● **WHAT THE EXERCISE ASKS**
Using the listing, work out the number of lines where "pending" shows up, and answer with that number alone.

┏━━

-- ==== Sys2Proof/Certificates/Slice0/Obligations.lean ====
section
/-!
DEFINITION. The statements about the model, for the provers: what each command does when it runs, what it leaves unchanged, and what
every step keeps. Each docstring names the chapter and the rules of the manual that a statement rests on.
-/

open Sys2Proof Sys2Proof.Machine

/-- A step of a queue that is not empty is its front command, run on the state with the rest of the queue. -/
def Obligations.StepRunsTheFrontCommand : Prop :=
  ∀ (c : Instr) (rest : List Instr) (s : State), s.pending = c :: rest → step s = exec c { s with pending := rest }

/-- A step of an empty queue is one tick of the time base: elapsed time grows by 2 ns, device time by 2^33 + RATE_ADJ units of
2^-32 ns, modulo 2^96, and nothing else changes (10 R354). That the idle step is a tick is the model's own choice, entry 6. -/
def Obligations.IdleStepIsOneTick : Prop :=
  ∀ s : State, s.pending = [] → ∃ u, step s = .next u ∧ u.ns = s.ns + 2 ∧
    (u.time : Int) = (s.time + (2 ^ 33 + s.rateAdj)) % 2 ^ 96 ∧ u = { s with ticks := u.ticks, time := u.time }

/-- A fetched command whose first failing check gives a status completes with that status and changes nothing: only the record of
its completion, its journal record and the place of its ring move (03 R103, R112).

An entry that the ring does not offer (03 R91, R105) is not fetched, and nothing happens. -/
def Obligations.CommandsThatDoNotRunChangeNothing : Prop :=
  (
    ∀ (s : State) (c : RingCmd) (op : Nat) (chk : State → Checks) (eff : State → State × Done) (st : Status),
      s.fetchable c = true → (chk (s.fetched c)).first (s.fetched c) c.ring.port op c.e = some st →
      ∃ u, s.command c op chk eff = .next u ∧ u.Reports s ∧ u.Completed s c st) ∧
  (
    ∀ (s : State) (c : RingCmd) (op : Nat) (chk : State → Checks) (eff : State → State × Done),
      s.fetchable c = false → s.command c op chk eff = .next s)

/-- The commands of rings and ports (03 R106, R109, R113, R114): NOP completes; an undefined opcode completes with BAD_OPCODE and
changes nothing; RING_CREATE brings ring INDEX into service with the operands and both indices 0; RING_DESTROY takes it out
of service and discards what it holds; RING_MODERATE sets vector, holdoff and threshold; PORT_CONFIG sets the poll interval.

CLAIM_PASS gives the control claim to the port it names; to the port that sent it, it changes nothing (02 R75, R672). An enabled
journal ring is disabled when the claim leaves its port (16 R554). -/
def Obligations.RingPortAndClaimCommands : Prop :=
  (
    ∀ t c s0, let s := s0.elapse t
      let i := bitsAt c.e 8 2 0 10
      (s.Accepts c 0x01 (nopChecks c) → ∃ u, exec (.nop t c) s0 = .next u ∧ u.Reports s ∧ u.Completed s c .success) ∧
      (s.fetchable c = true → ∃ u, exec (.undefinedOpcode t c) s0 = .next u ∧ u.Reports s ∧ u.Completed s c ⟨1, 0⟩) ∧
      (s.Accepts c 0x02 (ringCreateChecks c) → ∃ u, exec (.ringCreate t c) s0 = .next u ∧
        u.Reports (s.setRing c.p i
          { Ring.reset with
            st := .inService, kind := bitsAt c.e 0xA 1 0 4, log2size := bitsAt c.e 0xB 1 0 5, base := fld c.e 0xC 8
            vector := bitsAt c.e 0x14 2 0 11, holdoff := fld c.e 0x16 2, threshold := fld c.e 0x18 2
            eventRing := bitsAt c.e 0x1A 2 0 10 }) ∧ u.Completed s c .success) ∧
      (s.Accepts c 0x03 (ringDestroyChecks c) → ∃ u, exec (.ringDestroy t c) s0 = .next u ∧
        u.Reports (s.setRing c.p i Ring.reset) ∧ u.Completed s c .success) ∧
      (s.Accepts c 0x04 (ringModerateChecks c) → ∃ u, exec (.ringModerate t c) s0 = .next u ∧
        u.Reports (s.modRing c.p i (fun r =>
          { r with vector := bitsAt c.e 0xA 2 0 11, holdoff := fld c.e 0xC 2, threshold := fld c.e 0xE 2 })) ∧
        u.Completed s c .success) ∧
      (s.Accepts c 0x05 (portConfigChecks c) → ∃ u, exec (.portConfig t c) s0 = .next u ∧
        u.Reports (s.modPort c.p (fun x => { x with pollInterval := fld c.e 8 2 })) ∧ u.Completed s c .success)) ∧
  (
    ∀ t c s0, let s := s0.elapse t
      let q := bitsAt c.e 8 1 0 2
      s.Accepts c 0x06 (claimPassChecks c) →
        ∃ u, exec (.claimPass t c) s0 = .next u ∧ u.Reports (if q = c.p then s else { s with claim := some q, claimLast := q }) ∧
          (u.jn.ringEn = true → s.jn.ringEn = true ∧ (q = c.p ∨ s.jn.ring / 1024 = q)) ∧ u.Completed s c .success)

┗━━

● **YOUR SOLUTION**
2